Over the past 20 years, Creative Economy jobs have become less and less limited by location. Telecommuting and working remotely have not just been accepted by successful businesses, it’s been embraced!
Businesses view a remote workforce as an asset that actually reduces overhead, and improves both productivity and morale. ‘Creatives’ are compensated based on their performance, and therefore often better paid and more critical to the business than workers who need to be told what and how to do every task.
So, now that technology has enabled Creatives to work remotely, how do they choose a location?
That’s where Community Placemaking comes into play. Partners from public, private, and not-for-profit sectors work together to shape the Physical and Social character of a Town or Region around creative lifestyle and cultural activities. Projects that rejuvenate and revitalize structures and streetscapes, improve local business visibility, provide access to public services, and protect the safety of residents and visitors ultimately attract a diverse group of talented residents – to collaborate, inspire, and be inspired.

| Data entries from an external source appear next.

-- ==== Sys2Proof/Machine/LoadRules.lean ====
section
/-!
DEFINITION. The limits that the chapters set on the records of a bit-stream, as pure functions of its records, its mode word and
its REQ_FEAT (R25 to R30, R51, R55, R64 and the record rules of each chapter). Each function answers whether a limit is broken.
-/
namespace Sys2Proof.Machine

/-- A bit-stream under check: the records in force once it is woven, MODE (in the reader role Balanced for Packed, R33), ROLE and DUAL_MAG of its mode word, REQ_FEAT, and what
the limits need to know of the device: fitted DRAM, N of Table 13-1, whether DRAM runs at 6000 MT/s, and whether two channels were
retired at boot. -/
structure Load where
  cfg : List CfgRec
  mode : Nat
  reader : Bool
  dual : Bool
  feat : Nat
  dram : Nat
  bitsN : Nat
  slow : Bool
  lame : Bool

/-- `n` bytes at an offset of a record, as a number. -/
def CfgRec.n (c : CfgRec) (off n : Nat) : Nat := field c.body off n

/-- Bit k of the byte at an offset. -/
def CfgRec.b (c : CfgRec) (off k : Nat) : Bool := bit (c.n off 1) k

/-- Bytes from an offset that must be 0. -/
def CfgRec.zero (c : CfgRec) (off n : Nat) : Bool := c.n off n == 0

/-- The records of a REC_TYPE. -/
def Load.all (x : Load) (t : Nat) : List CfgRec := x.cfg.filter fun c => c.type == t

/-- The record of a REC_TYPE and INDEX. -/
def Load.get (x : Load) (t i : Nat) : Option CfgRec := x.cfg.find? fun c => c.type == t && c.index == i

/-- `n` bytes of the record of a REC_TYPE and INDEX, 0 without the record. -/
def Load.n (x : Load) (t i off n : Nat) : Nat := match x.get t i with | some c => c.n off n | none => 0

/-- The record exists. -/
def Load.has (x : Load) (t i : Nat) : Bool := (x.get t i).isSome

/-- A number occurs twice in a list. -/
def repeats : List Nat → Bool
  | [] => false
  | a :: l => l.contains a || repeats l

/-- An INDEX of a REC_TYPE is repeated or lies above `top`. -/
def Load.idxBad (x : Load) (t top : Nat) : Bool :=
  let l := (x.all t).map CfgRec.index
  repeats l || l.any fun i => top < i

/-- A value lies outside two bounds. -/
def outside (lo hi v : Nat) : Bool := v < lo || hi < v

/-- The record types of each section with their REC_LEN; 0 where the length follows from the record (Tables 03-2 to 15-11). -/
def recLens : List (Nat × Nat × Nat) :=
  [(1, 0x0301, 16), (1, 0x0401, 32), (1, 0x0703, 24), (2, 0x0402, 32), (2, 0x0501, 24), (2, 0x0502, 16), (2, 0x0601, 48),
   (2, 0x0704, 9704), (3, 0x0701, 32), (3, 0x0702, 1800), (3, 0x0801, 32), (3, 0x0802, 24), (3, 0x0901, 24), (3, 0x0902, 32),
   (4, 0x0D01, 40), (4, 0x0D02, 24), (5, 0x0D03, 0), (5, 0x0D04, 16)]
  ++ [(6, 0x0A01, 24), (6, 0x0A02, 48), (7, 0x0E01, 40), (8, 0x0F01, 144), (9, 0x0201, 24), (10, 0x0202, 40), (10, 0x0203, 16)]

/-- A record whose type its section does not hold, whose length is not that of its type, or whose REC_FLAGS is not 0 (R49, R50). -/
def CfgRec.misplaced (c : CfgRec) : Bool :=
  c.n 6 2 != 0 || match recLens.find? fun l => l.1 == c.sec && l.2.1 == c.type with
    | none => true
    | some l => c.body.length != (if l.2.2 = 0 then 16 + 32 * c.n 0xC 4 else l.2.2)

/-! ## Lanes, bundles, feed groups (R72, R122, R183) -/

/-- MODE of a lane; 0 without a record. -/
def Load.lane (x : Load) (n : Nat) : Nat := x.n 0x0301 n 8 1

/-- The lanes a bundle names: positions, then spares. -/
def namedLanes (c : CfgRec) : List Nat :=
  (List.range (c.n 8 1)).map (fun p => c.n (0xC + p) 1) ++ (List.range (c.n 9 1)).map fun p => c.n (0x18 + p) 1

/-- R72: a LANE record breaks its limits. -/
def Load.lanesBad (x : Load) : Bool :=
  x.idxBad 0x0301 47 || (x.all 0x0301).any fun c => 2 < c.n 8 1 || 1 < c.n 9 1 || 3 < c.n 0xA 1 || !c.zero 0xB 5

/-- R122: a BUNDLE record breaks its limits. -/
def Load.bundlesBad (x : Load) : Bool :=
  x.idxBad 0x0401 7 || repeats ((x.all 0x0401).flatMap namedLanes) || (x.all 0x0401).any fun c =>
    let w := c.n 8 1
    let sp := c.n 9 1
    let l := namedLanes c
    outside 1 12 w || 4 < sp || l.any (fun n => 23 < n || x.lane n == 0) || l.any (fun n => x.lane n != x.lane (l.headD 0))
      || (List.range (12 - w)).any (fun p => c.n (0xC + w + p) 1 != 0xFF)
      || (List.range (4 - sp)).any (fun p => c.n (0x18 + sp + p) 1 != 0xFF) || !c.zero 0x1C 4

/-- The LNK lanes of a feed group. -/
def feedLanes (c : CfgRec) : List Nat := ((List.range 8).filter fun j => c.b 9 j).map fun j => 40 + j

/-- R183: a FEEDGRP record breaks its limits. -/
def Load.feedsBad (x : Load) : Bool :=
  let gs := x.all 0x0703
  x.idxBad 0x0703 2 || repeats (gs.map fun c => c.n 8 1) || repeats (gs.flatMap feedLanes)
    || (gs.any fun c => 2 < c.n 8 1 || c.n 9 1 == 0 || (feedLanes c).any (fun n => x.lane n == 0)
        || (3 < c.n 0xA 1 && c.n 0xA 1 != 0xFF) || !c.zero 0xB 1 || !c.zero 0x12 2 || (c.n 8 1 == 2 && c.n 0xC 6 != 0))
    || gs.any fun c => gs.any fun d => c.n 0xA 1 != 0xFF && c.n 0xA 1 == d.n 0xA 1
        && (c.n 0xC 6 != d.n 0xC 6 || c.n 0x14 4 != d.n 0x14 4
          || (feedLanes c).any fun a => (feedLanes d).any fun b => x.lane a != x.lane b)

/-! ## Streams (R123, R125, R127, R151, R186) -/

/-- RECORDED, FRAME_MODE, PAIRED or INTERPRET of a context: bits 0 to 3 of the CTX record's byte 8. -/
def Load.ctxBit (x : Load) (ctx k : Nat) : Bool := bit (x.n 0x0501 ctx 8 1) k

/-- The VS record that binds a context. -/
def Load.vsOf (x : Load) (ctx : Nat) : Option CfgRec := (x.all 0x0402).find? fun c => c.n 9 1 == ctx

/-- WIDTH and HEIGHT of a context's frames. -/
def Load.size (x : Load) (ctx : Nat) : Nat × Nat := match x.vsOf ctx with | some c => (c.n 0xC 2, c.n 0xE 2) | none => (0, 0)

/-- R123: a VS record breaks its limits. -/
def Load.streamsBad (x : Load) : Bool :=
  x.idxBad 0x0402 15 || repeats ((x.all 0x0402).map fun c => c.n 9 1) || (x.all 0x0402).any fun c =>
    let w := c.n 0xC 2
    let h := c.n 0xE 2
    !x.has 0x0401 (c.n 8 1) || 15 < c.n 9 1 || outside 1 3 (c.n 0xA 1) || w % 32 != 0 || outside 256 16384 w
      || outside 16 16384 h || outside 1000 4000000 (c.n 0x10 4) || w * h * 18 / 4096 < c.n 0x18 2
      || outside 1 10000000 (c.n 0x14 4) || !c.zero 0xB 1 || !c.zero 0x1A 6

/-- R127: SPLIT breaks the stripe rule. -/
def Load.splitBad (x : Load) (c : CfgRec) : Bool :=
  let w := (x.size c.index).1
  let s := c.n 0xE 2
  if s = 0 then c.b 8 2 || 8192 < w
  else s % 16 != 0 || s % x.n 0x0601 c.index 8 1 != 0 || outside 256 8192 s || w < s || outside 256 8192 (w - s)

/-- HORIZON of an engine (Table 05-2). -/
def Load.horizon (x : Load) (ce : Nat) : Nat := if x.has 0x0502 ce then x.n 0x0502 ce 8 4 else 262144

Over the past 15 years, Greene County has been awarded over 70 grants devoted to Revitalization and Economic Development, and the New York Broadband Program is supporting projects to deliver broadband access to 100% of the state.
The variety of communities in our Catskill Mountain, Rural Valley, and Historic Hudson River Towns, combined with their relative proximity to east coast major metro areas (and significantly lower cost of living) make Greene County an ideal place to live, work and play. Creative professionals are indeed looking for that, but they are also looking for more. Connectivity is a requirement for Creativity in the 21st Century, but even more important is Community and Culture. Creatives thrive on exploring, experiencing, and challenging their minds. They are passionate about their work and their community, and take an active role in pursuing and supporting the arts, access to information, and cultural events.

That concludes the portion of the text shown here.